Now I don't want this to be used as an argument that women in today's churches, in western countries, should cover their hair. For in our cultural context (but not in some other contemporary ones) women's hair is not considered to be sexual temptation for men. But we should respect the general principle which is probably behind what Paul writes, that Christians should not expose parts of themselves which are likely to cause sexual temptation to other Christians.
women's hair is not considered to be sexual temptation for men
Paul also writes διὰ τοῦτο... διὰ τοὺς ἀγγέλους (because of this... because of the angels)

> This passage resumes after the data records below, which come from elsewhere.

@[simp] theorem leaveOnAir_frame (s : State) :
    (leaveOnAir s).time = s.time ∧ (leaveOnAir s).cfl = s.cfl ∧ (leaveOnAir s).rxc.counts = s.rxc.counts ∧
    (leaveOnAir s).cau.sense = s.cau.sense ∧ (leaveOnAir s).cau.occupancy = s.cau.occupancy ∧
    (leaveOnAir s).cau.average = s.cau.average ∧ (leaveOnAir s).cau.crowded = s.cau.crowded ∧
    (leaveOnAir s).cau.crowdedHeard = s.cau.crowdedHeard ∧ (leaveOnAir s).cau.rate = s.cau.rate ∧
    (leaveOnAir s).cau.paceSamples = s.cau.paceSamples ∧ (leaveOnAir s).cau.gateOpen = s.cau.gateOpen ∧
    (leaveOnAir s).cau.allstopRequest = s.cau.allstopRequest ∧ (leaveOnAir s).cau.generator = s.cau.generator ∧
    (leaveOnAir s).asu = s.asu ∧ (leaveOnAir s).bpl = s.bpl ∧ (leaveOnAir s).odu.rsq = s.odu.rsq ∧
    (leaveOnAir s).odu.callNumber = s.odu.callNumber ∧ (leaveOnAir s).odu.nextSequence = s.odu.nextSequence ∧
    (leaveOnAir s).odu.finishedSlots = s.odu.finishedSlots ∧ (leaveOnAir s).tmu.attached = s.tmu.attached ∧
    (leaveOnAir s).tmu.leavePending = s.tmu.leavePending ∧ (leaveOnAir s).tmu.homeTeam = s.tmu.homeTeam ∧
    (leaveOnAir s).tmu.peers = s.tmu.peers ∧ (leaveOnAir s).tmu.control = s.tmu.control ∧ (leaveOnAir s).stu = s.stu ∧
    (leaveOnAir s).tpt = s.tpt ∧ (leaveOnAir s).pins = s.pins ∧ (leaveOnAir s).pending = s.pending := by
  generalize hb : leaveOnAir s = t
  unfold leaveOnAir at hb
  (repeat' split at hb) <;> subst hb <;> simp

@[simp] theorem onAirCompleted_frame (s : State) :
    (onAirCompleted s).time = s.time ∧ (onAirCompleted s).cfl = s.cfl ∧ (onAirCompleted s).rxc.counts = s.rxc.counts ∧
    (onAirCompleted s).cau.sense = s.cau.sense ∧ (onAirCompleted s).cau.occupancy = s.cau.occupancy ∧
    (onAirCompleted s).cau.average = s.cau.average ∧ (onAirCompleted s).cau.crowded = s.cau.crowded ∧
    (onAirCompleted s).cau.crowdedHeard = s.cau.crowdedHeard ∧ (onAirCompleted s).cau.rate = s.cau.rate ∧
    (onAirCompleted s).cau.paceSamples = s.cau.paceSamples ∧ (onAirCompleted s).asu.rcq = s.asu.rcq ∧
    (onAirCompleted s).asu.exq = s.asu.exq ∧ (onAirCompleted s).asu.agingMs = s.asu.agingMs ∧
    (onAirCompleted s).bpl.held = s.bpl.held ∧ (onAirCompleted s).bpl.memory = s.bpl.memory ∧
    (onAirCompleted s).odu.callNumber = s.odu.callNumber ∧ (onAirCompleted s).odu.nextSequence = s.odu.nextSequence ∧
    (onAirCompleted s).tmu.homeTeam = s.tmu.homeTeam ∧ (onAirCompleted s).stu.hold = s.stu.hold ∧
    (onAirCompleted s).stu.cabInput = s.stu.cabInput ∧ (onAirCompleted s).tpt.mask = s.tpt.mask ∧
    (onAirCompleted s).tpt.range = s.tpt.range ∧ (onAirCompleted s).tpt.port = s.tpt.port ∧ (onAirCompleted s).pins = s.pins ∧
    (onAirCompleted s).pending = s.pending := by
  generalize hb : onAirCompleted s = t
  unfold onAirCompleted at hb
  (repeat' split at hb) <;> subst hb <;> simp

end Sys2Proof.Machine
end

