theorem leaveTeam_leaves (s : State) :
    leaves (leaveTeam s) s (arbitrate (requestPresence .leaving { s with tmu.leavePending := true })) := by
  unfold leaveTeam
  split
  · rename_i answer h
    refine refuse_leaves ?_ _ _
    unfold leaveRefusal at h
    rintro rfl
    (repeat' split at h) <;> simp at h
  · exact accept_leaves _ _ _

/-- A range that NARROW RANGE puts in force lies within the one before (R153). -/
theorem narrowRefusal_none {low high : Team} {s : State} (h : narrowRefusal low high s = none) :
    running s = true ∧ 1 ≤ low.toNat ∧ low.toNat ≤ high.toNat ∧ high.toNat ≤ 250 ∧ s.config.tight = false ∧
      ∃ l u, s.tpt.range = some (l, u) ∧ l.toNat ≤ low.toNat ∧ high.toNat ≤ u.toNat := by
  unfold narrowRefusal at h
  (repeat' split at h) <;> simp_all

theorem narrowRange_leaves (low high : Team) (s : State) :
    leaves (narrowRange low high s) s { s with tpt.range := some (low, high) } ∧
      ((narrowRange low high s).answer = .ok → narrowRefusal low high s = none) := by
  unfold narrowRange
  split
  · rename_i answer h
    have hne : answer ≠ .ok := by
      unfold narrowRefusal at h
      rintro rfl
      (repeat' split at h) <;> simp at h
    exact ⟨refuse_leaves hne _ _, fun ha => absurd ha hne⟩
  · rename_i h
    exact ⟨accept_leaves _ _ _, fun _ => h⟩

/-! ### Data out -/

@[simp] theorem dataOut_idle (i : Nat) : dataOut .idle i = some idleOctet := rfl

@[simp] theorem dataOut_frame (i : Nat) : dataOut .frame i = some idleOctet := rfl

@[simp] theorem dataOut_reply (octets : List Byte) (i : Nat) : dataOut (.reply octets) i = octets[i]? := rfl

/-- An idle octet never equals the reply's start octet (R143). -/
theorem idleOctet_ne_startOctet : idleOctet ≠ startOctet := by decide

/-- A reply begins with the start octet (R143). -/
theorem dataOut_withReply_start (code : Byte) (answer : ReplyCode) (data : List Byte) (s : State) :
    dataOut (withReply code answer data s).tpt.port 0 = some startOctet := rfl

end Sys2Proof.Machine
end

and τῷ θεῷ προσεύχεσθαι (to pray to God).
Why do men and "angels" and God all watch women thusly?
Well, after consider all the translation options, I had to recommend the TNIV SB to my wife. Even as a comp. I couldn't recommend those translations that reflect a theological bias at Eph 4:8; 2 Tim 2:2 and Jas 3:1; 2 Pet 1:21 and so on.

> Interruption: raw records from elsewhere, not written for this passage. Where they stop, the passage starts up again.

-- ==== Sys2Proof/Laws/Slots.lean ====
section
/-! SUPPORT. What the list helpers answer: slots found, slots empty, slots written, fragment bodies, saturating counts. -/

namespace Sys2Proof.Machine

/-! ### Slots -/

theorem slotAt_set_same {α : Type} {slots : List (Option α)} {i : Nat} (h : i < slots.length) (x : Option α) :
    slotAt (slots.set i x) i = x := by simp [slotAt, List.getD, h]

theorem slotAt_set_other {α : Type} {slots : List (Option α)} {i j : Nat} (h : i ≠ j) (x : Option α) :
    slotAt (slots.set i x) j = slotAt slots j := by simp [slotAt, List.getD, h]

theorem slotAt_lt {α : Type} {slots : List (Option α)} {i : Nat} {a : α} (h : slotAt slots i = some a) : i < slots.length := by
  by_contra hn
  simp [slotAt, List.getD, List.getElem?_eq_none (Nat.le_of_not_lt hn)] at h

/-- A slot that is found is in use, satisfies the test, and is the first that does. -/
theorem findSlot_some {α : Type} {p : α → Bool} {slots : List (Option α)} {i : Nat} {a : α} (h : findSlot p slots = some (i, a)) :
    slotAt slots i = some a ∧ p a = true ∧ ∀ j < i, ∀ b, slotAt slots j = some b → p b = false := by
  induction slots generalizing i with
  | nil => simp [findSlot] at h
  | cons x rest ih =>
    cases x with
    | none =>
      simp only [findSlot, Option.map_eq_some_iff, Prod.mk.injEq, Prod.exists] at h
      obtain ⟨k, b, hk, rfl, rfl⟩ := h
      obtain ⟨h1, h2, h3⟩ := ih hk
      refine ⟨by simpa [slotAt] using h1, h2, ?_⟩
      intro j hj c hc
      cases j with
      | zero => simp [slotAt] at hc
      | succ j => exact h3 j (by omega) c (by simpa [slotAt] using hc)
    | some y =>
      simp only [findSlot] at h
      split at h
      · rename_i hy
        simp only [Option.some.injEq, Prod.mk.injEq] at h
        obtain ⟨rfl, rfl⟩ := h
        exact ⟨by simp [slotAt], hy, fun j hj => absurd hj (Nat.not_lt_zero j)⟩
      · rename_i hy
        simp only [Option.map_eq_some_iff, Prod.mk.injEq, Prod.exists] at h
        obtain ⟨k, b, hk, rfl, rfl⟩ := h
        obtain ⟨h1, h2, h3⟩ := ih hk
        refine ⟨by simpa [slotAt] using h1, h2, ?_⟩
        intro j hj c hc
        cases j with
        | zero =>
          simp only [slotAt, List.getD_cons_zero, Option.some.injEq] at hc
          subst hc
          simpa using hy
        | succ j => exact h3 j (by omega) c (by simpa [slotAt] using hc)

/-- When none is found, no slot in use satisfies the test. -/
theorem findSlot_none {α : Type} {p : α → Bool} {slots : List (Option α)} (h : findSlot p slots = none) {i : Nat} {a : α}
    (ha : slotAt slots i = some a) : p a = false := by
  induction slots generalizing i with
  | nil => simp [slotAt] at ha
  | cons x rest ih =>
    cases x with
    | none =>
      simp only [findSlot, Option.map_eq_none_iff] at h
      cases i with
      | zero => simp [slotAt] at ha
      | succ i => exact ih h (by simpa [slotAt] using ha)
    | some y =>
      simp only [findSlot] at h
      split at h
      · simp at h
      · rename_i hy
        cases i with
        | zero =>
          simp only [slotAt, List.getD_cons_zero, Option.some.injEq] at ha
          subst ha
          simpa using hy
        | succ i => exact ih (by simpa using h) (by simpa [slotAt] using ha)

/-- The empty slot found stands in the list, is empty, and every lower slot is in use. -/
theorem firstEmpty_some {α : Type} {slots : List (Option α)} {i : Nat} (h : firstEmpty slots = some i) :
    i < slots.length ∧ slotAt slots i = none ∧ ∀ j < i, (slotAt slots j).isSome = true := by
  induction slots generalizing i with
  | nil => simp [firstEmpty] at h
  | cons x rest ih =>
    cases x with
    | none =>
      simp only [firstEmpty, Option.some.injEq] at h
      subst h
      exact ⟨by simp, by simp [slotAt], fun j hj => absurd hj (Nat.not_lt_zero j)⟩
    | some y =>
      simp only [firstEmpty, Option.map_eq_some_iff] at h
      obtain ⟨k, hk, rfl⟩ := h
      obtain ⟨h1, h2, h3⟩ := ih hk
      refine ⟨by simpa using h1, by simpa [slotAt] using h2, ?_⟩
      intro j hj
      cases j with
      | zero => simp [slotAt]
      | succ j => simpa [slotAt] using h3 j (by omega)

/-- With no empty slot every slot is in use. -/
theorem firstEmpty_none {α : Type} {slots : List (Option α)} (h : firstEmpty slots = none) {i : Nat} (hi : i < slots.length) :
    (slotAt slots i).isSome = true := by
  induction slots generalizing i with
  | nil => simp at hi
  | cons x rest ih =>
    cases x with
    | none => simp [firstEmpty] at h
    | some y =>
      simp only [firstEmpty, Option.map_eq_none_iff] at h
      cases i with
      | zero => simp [slotAt]
      | succ i => simpa [slotAt] using ih h (by simpa using hi)

/-! ### Order slots -/

theorem orderAt_setSlot_same {slot : Nat} {s : State} (h : slot < s.odu.ool.length) (o : Option Order) :
    orderAt slot (setSlot slot o s) = o := slotAt_set_same h o

theorem orderAt_setSlot_other {slot other : Nat} (h : slot ≠ other) (o : Option Order) (s : State) :
    orderAt other (setSlot slot o s) = orderAt other s := slotAt_set_other h o

/-- The SENDING order found stands in its slot and is SENDING. -/
theorem sendingOrder_some {s : State} {slot : Nat} {o : Order} (h : sendingOrder s = some (slot, o)) :
    orderAt slot s = some o ∧ o.state = .sending := by
  obtain ⟨h1, h2, -⟩ := findSlot_some h
  exact ⟨h1, by simpa [isSending] using h2⟩

theorem sendingOrder_none {s : State} (h : sendingOrder s = none) {slot : Nat} {o : Order} (ho : orderAt slot s = some o) :
    o.state ≠ .sending := by simpa [isSending] using findSlot_none h ho

/-- R90: the order chosen stands in its slot, is QUEUED, and no QUEUED order is older. -/
theorem oldestQueuedFrom_some {n slot : Nat} {slots : List (Option Order)} {o : Order}
    (h : oldestQueuedFrom n slots = some (slot, o)) :
    n ≤ slot ∧ slotAt slots (slot - n) = some o ∧ o.state = .queued ∧
      ∀ i p, slotAt slots i = some p → p.state = .queued → o.sequence ≤ p.sequence := by
  induction slots generalizing n slot o with
  | nil => simp [oldestQueuedFrom] at h
  | cons x rest ih =>
    have shift : ∀ {m : Nat} {q : Order}, oldestQueuedFrom (n + 1) rest = some (m, q) →
        n ≤ m ∧ slotAt (x :: rest) (m - n) = some q ∧ q.state = .queued ∧
          ∀ i p, slotAt rest i = some p → p.state = .queued → q.sequence ≤ p.sequence := by
      intro m q hq
      obtain ⟨h1, h2, h3, h4⟩ := ih hq
      refine ⟨by omega, ?_, h3, h4⟩
      rw [show m - n = (m - (n + 1)) + 1 by omega]
      simpa [slotAt] using h2
    have none_queued : oldestQueuedFrom (n + 1) rest = none → ∀ i p, slotAt rest i = some p → p.state ≠ .queued := by
      clear ih shift h
      generalize n + 1 = k
      induction rest generalizing k with
      | nil => intro _ i p hp; simp [slotAt] at hp
      | cons y more ihm =>
        intro hk i p hp
        cases y with
        | none =>
          simp only [oldestQueuedFrom] at hk
          cases i with
          | zero => simp [slotAt] at hp
          | succ i => exact ihm (k + 1) hk i p (by simpa [slotAt] using hp)
        | some q =>
          simp only [oldestQueuedFrom] at hk
          split at hk
          · split at hk
            · split at hk <;> simp at hk
            · simp at hk
          · rename_i hq
            cases i with
            | zero =>
              simp only [slotAt, List.getD_cons_zero, Option.some.injEq] at hp
              subst hp
              exact hq
            | succ i => exact ihm (k + 1) hk i p (by simpa [slotAt] using hp)
    cases x with
    | none =>
      obtain ⟨h1, h2, h3, h4⟩ := shift (by simpa [oldestQueuedFrom] using h)
      refine ⟨h1, h2, h3, ?_⟩
      intro i p hp hq
      cases i with
      | zero => simp [slotAt] at hp
      | succ i => exact h4 i p (by simpa [slotAt] using hp) hq
    | some q =>
      simp only [oldestQueuedFrom] at h
      split at h
      · rename_i hq
        split at h
        · rename_i m p hbest
          obtain ⟨h1, h2, h3, h4⟩ := shift hbest
          split at h
          · rename_i hlt
            simp only [Option.some.injEq, Prod.mk.injEq] at h
            obtain ⟨rfl, rfl⟩ := h
            refine ⟨h1, h2, h3, ?_⟩
            intro i r hr hrq
            cases i with
            | zero =>
              simp only [slotAt, List.getD_cons_zero, Option.some.injEq] at hr
              subst hr
              omega
            | succ i => exact h4 i r (by simpa [slotAt] using hr) hrq
          · rename_i hge
            simp only [Option.some.injEq, Prod.mk.injEq] at h
            obtain ⟨rfl, rfl⟩ := h
            refine ⟨Nat.le_refl _, by simp [slotAt], hq, ?_⟩
            intro i r hr hrq
            cases i with
            | zero =>
              simp only [slotAt, List.getD_cons_zero, Option.some.injEq] at hr
              subst hr
              exact Nat.le_refl _
            | succ i =>
              have := h4 i r (by simpa [slotAt] using hr) hrq
              omega
        · rename_i hbest
          simp only [Option.some.injEq, Prod.mk.injEq] at h
          obtain ⟨rfl, rfl⟩ := h
          refine ⟨Nat.le_refl _, by simp [slotAt], hq, ?_⟩
          intro i r hr hrq
          cases i with
          | zero =>
            simp only [slotAt, List.getD_cons_zero, Option.some.injEq] at hr
            subst hr
            exact Nat.le_refl _
          | succ i => exact absurd hrq (none_queued hbest i r (by simpa [slotAt] using hr))
      · rename_i hq
        obtain ⟨h1, h2, h3, h4⟩ := shift h
        refine ⟨h1, h2, h3, ?_⟩
        intro i r hr hrq
        cases i with
        | zero =>
          simp only [slotAt, List.getD_cons_zero, Option.some.injEq] at hr
          subst hr
          exact absurd hrq hq
        | succ i => exact h4 i r (by simpa [slotAt] using hr) hrq

/-! ### Fragments and counts -/

/-- F(L) is 1..8 for every length that a call can have (R5). -/
theorem fragmentCount_range {length : Nat} (h : length ≤ 174) : 1 ≤ fragmentCount length ∧ fragmentCount length ≤ 8 := by
  unfold fragmentCount
  split <;> omega

theorem bodies_length (n : Nat) (octets : List Byte) : (bodies n octets).length = n := by
  induction n generalizing octets with
  | zero => rfl
  | succ n ih => simp [bodies, ih]

/-- A count goes up by one and stays at 65535 (R15). -/
theorem countUp_toNat (n : Word) : (countUp n).toNat = min 65535 (n.toNat + 1) := by
  unfold countUp
  split
  · subst_vars; rfl
  · rename_i h
    have hlt := n.isLt
    have hne : n.toNat ≠ 65535 := fun he => h (BitVec.eq_of_toNat_eq (by simpa using he))
    rw [BitVec.toNat_add]
    simp
    omega

end Sys2Proof.Machine
end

I believe this whole gender-issue is turning me into a gruppy old in my early 30s.
Iyov,
I am citing the relevant passage from your post here,
Someone bared the head of a woman in the marketplace. She came before R. Akiva, who required [the defendant] to pay her four hundred zuz. [The defendant] said to him, “Rabbi, give me time [to pay her]. He gave [the defendant] time. [The defendant] caught her standing at the door of her courtyard and broke a jar of oil in front of her, containing no more than an issar’s worth of oil. She exposed her hair and mopped up the oil and put her hand [with the oil] on her hair [so making use of that small quantity of oil]. Now [the defendant] had set witnesses up against her. Then [the defendant] came before R. Akiva. [The defendant] said to him, "Rabbi, to a woman such as this am I to pay off four hundred zuz?" He said to [the defendant], "You have no claim whatsoever. He who does injury to himself, even though he has no right to do so, is exempt. But others who did injury to him are liable. He who cuts down his own shoots, even though he has no right, is exempt. Others who cut down his shoots are liable."
TC,
I find your comments quite refreshing.
Suzanne, thanks for the link. It does (if you will excuse the metaphor) leave me scratching my head while seeking release from my confusion.
Why do men and "angels" and God all watch women thusly?
We don't always, jk. But God knows, if we knew why it happened, we'd just turn it off.
By the way, "for the angels" may imply that right behavior is a testimony, because angelic eyes could always be watching.